A little over two years ago, I wrote a column for The Hill about how frustrated physicians were turning to alternative direct payment models of care to save the "soul" of medicine by alleviating the twin problems of too much paperwork and too little time with patients.
Although Direct Primary Care (DPC) remains controversial among physicians and health policy experts, it nevertheless has gained traction in many local communities and supporters are anxiously awaiting the fate of a national bill that further empowers the model.
Today's column picks up where my DPC column left off, again looking at some of the problems physicians are facing in the current landscape of healthcare delivery. This time, I focus on a larger and more prevalent problem: the alarming rate of burnout and dissatisfaction among physicians.
Physician burnout has increased by 25 percent in just four years. A recently released survey by Medscape asked over 14,000 physicians from over 30 specialties about "burnout," a condition defined as a loss of enthusiasm for work, feelings of cynicism and a low sense of personal accomplishment. In the 2017 Medscape report, 51 percent of all physicians reported experiencing burnout, up from 40 percent in 2013.
The main causes reported were "too many bureaucratic tasks" and "spending too many hours at work." These two factors ranked highest among both male and female physicians and were consistent with the findings in the preceding two surveys from Medscape.
To be sure, the additional documentation required by the growing number of productivity and quality measures directed at physicians from public and private payers has taken its toll. A study last year in the journal Health Affairs found that physicians and their staff spent over 15 hours per week complying with quality reporting requirements at an annual cost of over $15 billion. Another recent study funded by the American Medical Association (AMA) and reported in the Annals of Internal Medicine found that for every hour a physician spends with patients, an additional two hours are consumed completing administrative tasks related to the visit.
All this time away from direct patient care has a human price, as alluded to in an article in the Journal of Family Medicine in which the authors purported that the increasingly burdensome regulatory requirements of electronic data entry were "playing a role in dehumanizing our profession."
While these kinds of ever-increasing duties may be necessary to demonstrate improved processes and outcomes with regard to screening for cancer, diabetes, and other conditions, it nonetheless translates into high personal and economic costs for physicians.
Why should we care about unhappy doctors? It turns out that physicians' reduced well-being and satisfaction may lead to diminished physician concentration, effort, empathy and professionalism. Such behavior, in turn, could foster misdiagnoses and other medical errors and suboptimal care.
Studies suggest, and it just makes good sense, that when patients feel connected to their physicians in a shared decision-making relationship, they are more likely to follow their physician's recommendations and have higher levels of satisfaction.
Yet, despite the growing knowledge of the discontent among physicians, there is little belief among those in the trenches that the problem is being taken seriously or that anything is being done to address the problem.
When asked recently in a New England Journal of Medicine Catalyst survey about how their organization is addressing the issue of physician burnout, many of the respondents replied "nothing," "not enough," "paying lip service" or "talking about the problem in committees but no action plan yet." This perceived lack of attention to the problem only fuels the feelings of exhaustion and hopelessness among physicians experiencing stress and often drives them to reduce work hours.
Burnout is a serious threat to physician well-being and patient care.
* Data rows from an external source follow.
@[simp] theorem State.pendingKind_setPendingKind_same (z : ZoneId) (k : Option EventKind) :
    (s.setPendingKind z k).pendingKind z = k :=
  Table.get_set_same ..

theorem State.pendingKind_setPendingKind_of_ne {z y : ZoneId} (k : Option EventKind) (h : y ≠ z) :
    (s.setPendingKind z k).pendingKind y = s.pendingKind y :=
  Table.get_set_of_ne _ _ h

@[simp] theorem State.setPort_setPort (p q : Port) : (s.setPort p).setPort q = s.setPort q := rfl

@[simp] theorem State.setPort_self : s.setPort s.port = s := rfl

end Sys2Proof.Machine
end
Of the physicians in the Medscape 2017 survey who did not report burnout, 59 percent stated they had great satisfaction with their work compared to only 7 percent of their despairing colleagues, a disturbing finding.
What creates job satisfaction for physicians? An AMA study conducted with RAND Corp. concluded that some of the key drivers of physician satisfaction include having greater control over the pace and content of clinical work and working in an environment that fosters fairness and respect.
Trying to restore these attributes within clinical practice and healthcare organizations would be a good place to begin to heal doctors in distress.
We cannot solve the problem of physician burnout by simply reducing quality improvement reporting requirements or by getting rid of the demands of the electronic health record (EHR). Instead, a good first step would be to adopt a defined set of core quality metrics like the ones that that the National Academy of Medicine recently recommended. This would reduce the burden of complying with competing sets of quality measures and free up more time for face-to-face interactions between doctors and their patients.
Refocusing attention on physician well-being alongside improvements in high quality healthcare is good medicine for everyone.
Carolyn Long Engelhard is the director of the Health Policy Program at the University of Virginia School of Medicine's Department of Public Health Sciences.
The views of contributors are their own and not the views of The Hill.